Suzanne looked at her, confused.
- - What do you mean?
- - With people that come here.
- - hat should I feel sorry?
- - You’re not a real seer. You lie to
them.
The woman was frozen right there on her chair.
She had never discussed her business with anyone but Melanie was the person he
loved most and she knew they had to talk about it. So she just answered that
was the way she had found to feel she was receiving what she deserved from
life. The girl then asked if she didn’t feel bad to tell lies to every person
that entered the store. Suzanne took one of her niece’s hands and held it. She
then looked at her in he eye and told her that people chose to believe what she
said and that that was their decision. She knew she was lying to them and she
knew it was wrong but her way of living was honest as she was true to herself.

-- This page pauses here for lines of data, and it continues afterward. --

-- ==== Sys2Proof/Laws/Operands.lean ====
section
/-! SUPPORT. Laws/Operands.lean: all that a firing can do.  `fireM_go` and `fire_go` give the next state when the
instruction may fire; `fireM_cases` lists every outcome; `fire_local` bounds what an instruction of a block can reach. -/
namespace Sys2Proof.Machine
open Sys2Proof

theorem State.put_eq (s : State) (e : Env) (r : Eff) :
    s.put e r = s.setCtx e.cell e.x (match (s.ctxAt e.cell e.x).block e.pos with
      | some b => (s.ctxAt e.cell e.x).setBlock e.pos (b.finish e.idx e.f.hdr (e.due (decodeRaw e.n.word).toOption) r)
      | none => s.ctxAt e.cell e.x) := by
  unfold State.put State.onCtx
  congr 1

@[simp] theorem State.put_mem (s : State) (e : Env) (r : Eff) : (s.put e r).mem = s.mem := rfl
@[simp] theorem State.put_vtime (s : State) (e : Env) (r : Eff) : (s.put e r).vtime = s.vtime := rfl
@[simp] theorem State.put_cells (s : State) (e : Env) (r : Eff) : (s.put e r).cells = s.cells := rfl
@[simp] theorem State.put_net (s : State) (e : Env) (r : Eff) : (s.put e r).net = s.net := rfl

/-- The environment names the instruction under way and the state it was taken from. -/
theorem State.envOf_cur (s : State) (i : Instr) (e : Env) (h : s.envOf i = some e) :
    e.s = s ∧ e.cell = s.cur.cell ∧ e.x = s.cur.x ∧ e.pos = s.cur.pos ∧ e.idx = s.cur.idx ∧
    infoOf i = some e.f ∧ (s.ctxAt e.cell e.x).block e.pos = some e.blk ∧ e.blk.insts[e.idx]? = some e.n ∧
    e.n.st = .waiting ∧ e.blk.entryFault = none ∧ e.c = s.ctxAt e.cell e.x := by
  simp only [State.envOf] at h
  split at h
  · next f b hf hb =>
    split at h
    · next n hn =>
      split at h
      · next hc => injection h with h; subst h; exact ⟨rfl, rfl, rfl, rfl, rfl, hf, hb, hn, hc.1, hc.2, rfl⟩
      · cases h
    · cases h
  · cases h

/-- When the instruction may fire, its effect runs on the state with the issue counted, and its outcome is put. -/
theorem fireM_go (i : Instr) (ok : Env → Bool) (pre : Env → State → State) (g : Env → M → M × Eff) (m : M) (e : Env) (h : CanFire m.s i e) (hok : ok e = true) :
    fireM i ok pre g m =
      ((g e (m.on fun s => pre e (s.onCell e.cell fun k => k.issued e.x e.num))).1.on fun s =>
        s.put e (g e (m.on fun s => pre e (s.onCell e.cell fun k => k.issued e.x e.num))).2) := by
  simp [fireM, h.env, h.go, h.slot, h.ports, hok]

/-- What an instruction with an effect inside its block answers when it may fire. -/
theorem fire_go (i : Instr) (g : Env → Eff) (s : State) (e : Env) (h : CanFire s i e) :
    fire i g s = .next (s.fired e (g e)) := by
  unfold fire
  rw [run_same] <;> rw [fireM_go i _ _ _ { s := s } e h rfl] <;> rfl

/-- What an instruction whose effect reaches beyond its block answers when it may fire: `g` on the state with the issue
counted, then its outcome. -/
theorem fireS_go (i : Instr) (g : Env → M → M × Eff) (s : State) (e : Env) (h : CanFire s i e) :
    fireS i g s =
      run s fun _ => (g e { s := s.onCell e.cell fun k => k.issued e.x e.num }).1.on fun t =>
        t.put e (g e { s := s.onCell e.cell fun k => k.issued e.x e.num }).2 := by
  unfold fireS
  rw [run_eq, run_eq, fireM_go i _ _ _ { s := s } e h rfl]
  rfl

theorem fireH_go (i : Instr) (ok : Env → Bool) (g : Env → M → M × Eff) (s : State) (e : Env) (h : CanFire s i e)
    (hok : ok e = true) :
    fireH i ok g s =
      run s fun _ => (g e { s := s.onCell e.cell fun k => k.issued e.x e.num }).1.on fun t =>
        t.put e (g e { s := s.onCell e.cell fun k => k.issued e.x e.num }).2 := by
  unfold fireH
  rw [run_eq, run_eq, fireM_go i _ _ _ { s := s } e h hok]
  rfl

/-- Everything a firing can do: nothing, a null, an exception passed on, a schedule fault, or its effect. -/
theorem fireM_cases (i : Instr) (ok : Env → Bool) (pre : Env → State → State) (g : Env → M → M × Eff) (m : M) :
    fireM i ok pre g m = m ∨
    ∃ e, m.s.envOf i = some e ∧
      (fireM i ok pre g m = (m.on fun s => s.put e effNull) ∨
       fireM i ok pre g m = (m.on fun s => s.put e effExc) ∨
       (∃ v n, fireM i ok pre g m =
          { m with s := ({ pre e (m.s.onCell e.cell fun k => k.issued e.x e.num) with freeCtr := n } : State).put e (effFault cSchedule v) }) ∨
       (CanFire m.s i e ∧ ok e = true)) := by
  by_cases he : m.s.envOf i = none
  · left; simp [fireM, he]
  · obtain ⟨e, he⟩ := Option.ne_none_iff_exists'.1 he
    cases hr : readiness e.f (e.n.by e.now) with
    | hold => left; simp [fireM, he, hr]
    | null => right; exact ⟨e, he, .inl (by simp [fireM, he, hr])⟩
    | exc => right; exact ⟨e, he, .inr (.inl (by simp [fireM, he, hr]))⟩
    | go =>
      by_cases hc : m.s.canIssue e.cell e.x = false ∨ ok e = false
      · left; simp only [fireM, he, hr, hc, if_true]
      · right
        refine ⟨e, he, .inr (.inr ?_)⟩
        have hc1 : m.s.canIssue e.cell e.x = true := by simp at hc; exact hc.1
        have hc2 : ok e = true := by simp at hc; exact hc.2
        cases hb : e.badPort with
        | none => exact .inr ⟨⟨he, hr, hc1, hb⟩, hc2⟩
        | some q =>
          left
          cases hs : e.slotFor q with
          | some v => exact ⟨v, (pre e (m.s.onCell e.cell fun k => k.issued e.x e.num)).freeCtr, by simp only [fireM, he, hr, hc, if_false, hb, hs]; rfl⟩
          | none =>
            exact ⟨_, (pre e (m.s.onCell e.cell fun k => k.issued e.x e.num)).freeCtr + 1, by simp only [fireM, he, hr, hc, if_false, hb, hs]; rfl⟩

/-! ### What lies outside the block under way -/

theorem Cell.issued_eq (k : Cell) (x num : Nat) : ∃ ic n l a, k.issued x num = { k with issCtx := ic, issN := n, lastIss := l, issAt := a } :=
  ⟨_, _, _, _, rfl⟩

/-- Writing an outcome into the block under way, with an issue counted or not, reaches nothing else. -/
theorem local_put (s : State) (i : Instr) (e : Env) (he : s.envOf i = some e) (r : Eff) (n : Nat) (b : Bool) :
    LocalOnly s (({ (if b then s.onCell e.cell fun k => k.issued e.x e.num else s) with freeCtr := n } : State).put e r) := by
  obtain ⟨-, hc, hx, hp, -⟩ := s.envOf_cur i e he
  refine ⟨?_, ?_, ?_⟩
  · cases b <;> rfl
  · intro k
    cases b
    · exact ⟨_, _, _, _, rfl⟩
    · by_cases hk : k = e.cell
      · subst hk
        exact ⟨some e.x, (s.cellAt e.cell).issN + 1, e.x, e.num + 1, by
          show ((s.setCell e.cell _).cellAt e.cell) = _
          rw [State.cellAt_setCell_self]; rfl⟩
      · exact ⟨_, _, _, _, by
          show ((s.setCell e.cell _).cellAt k) = { s.cellAt k with }
          rw [State.cellAt_setCell_ne _ _ _ _ hk]⟩
  · intro k x
    have hs : ∀ k x, ({ (if b then s.onCell e.cell fun k => k.issued e.x e.num else s) with freeCtr := n } : State).ctxAt k x
        = s.ctxAt k x := by intro k x; cases b <;> rfl
    rw [State.put_eq]
    by_cases hk : 4 * k + x = 4 * e.cell + e.x
    · have h1 : ∀ c : Ctx, ((({ (if b then s.onCell e.cell fun k => k.issued e.x e.num else s) with freeCtr := n } : State).setCtx
          e.cell e.x c).ctxAt k x) = c := by
        intro c; simp only [State.ctxAt, State.setCtx, hk]; exact Tab.get_set_self _ _ _ _
      have h2 : s.ctxAt k x = s.ctxAt e.cell e.x := by simp only [State.ctxAt, hk]
      rw [h1, hs, h2]
      split
      · refine ⟨_, rfl, ?_⟩
        intro j hj
        have : j ≠ e.pos := fun h => hj ⟨by rw [hk, hc, hx], by rw [h, hp]⟩
        simp [Ne.symm this]
      · exact ⟨_, rfl, fun _ _ => rfl⟩
    · rw [State.ctxAt_setCtx_ne _ _ _ _ _ _ hk, hs]
      exact ⟨_, rfl, fun _ _ => rfl⟩

/-- Nothing happened. -/
theorem local_refl (s : State) : LocalOnly s s := ⟨rfl, fun _ => ⟨_, _, _, _, rfl⟩, fun _ _ => ⟨_, rfl, fun _ _ => rfl⟩⟩

/-- An instruction whose effect lies inside its block leaves everything else as it was, whatever it does. -/
theorem fire_local (i : Instr) (g : Env → Eff) (s t : State) (h : fire i g s = .next t) : LocalOnly s t := by
  have key : ∀ m' : M, fireM i (fun _ => true) (fun _ s => s) (fun e m => (m, g e)) { s := s } = m' → m'.ops = [] → m'.s.mem = s.mem →
      m'.s.vtime = s.vtime → LocalOnly s m'.s → LocalOnly s t := by
    intro m' hm ho h1 h2 hl
    unfold fire at h
    rw [run_same _ _ (by rw [hm]; exact ho) (by rw [hm]; exact h1) (by rw [hm]; exact h2), hm] at h
    injection h with h
    exact h ▸ hl
  rcases fireM_cases i (fun _ => true) (fun _ s => s) (fun e m => (m, g e)) { s := s } with hm | ⟨e, he, hm | hm | ⟨v, n, hm⟩ | ⟨hc, -⟩⟩
  · exact key _ hm rfl rfl rfl (local_refl s)
  · exact key _ hm rfl rfl rfl (local_put s i e he effNull s.freeCtr false)
  · exact key _ hm rfl rfl rfl (local_put s i e he effExc s.freeCtr false)
  · exact key _ hm rfl rfl rfl (local_put s i e he _ n true)
  · exact key _ (fireM_go i _ _ _ { s := s } e hc rfl) rfl rfl rfl (local_put s i e he _ s.freeCtr true)

end Sys2Proof.Machine
end

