-- ==== Sys2Proof/Laws/PerInstr.lean ====
section
/-! SUPPORT. Laws/PerInstr.lean: statements made per instruction: no operation is both a block instruction and a vault entry. -/
namespace Sys2Proof

/-- An operation is of one kind only (R110, R223). -/
def Laws.Kind.Statement (i : Instr) : Prop := ¬(i.isBlock = true ∧ i.isVault = true)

Then she took everything out of the box and showed the bottom to Melanie.
There were two transparent bags and both had
money inside. Then Suzanne told her she was saving for both of them, so they
could live better and she could put up another kind of store, something better
and that she could be proud of. The girl smiled and right then a bell rang. It
was the next costumer. Suzanne straightened her shawl and went down to her
smoky, cinnamon scented room as Melanie followed her in order to get the door.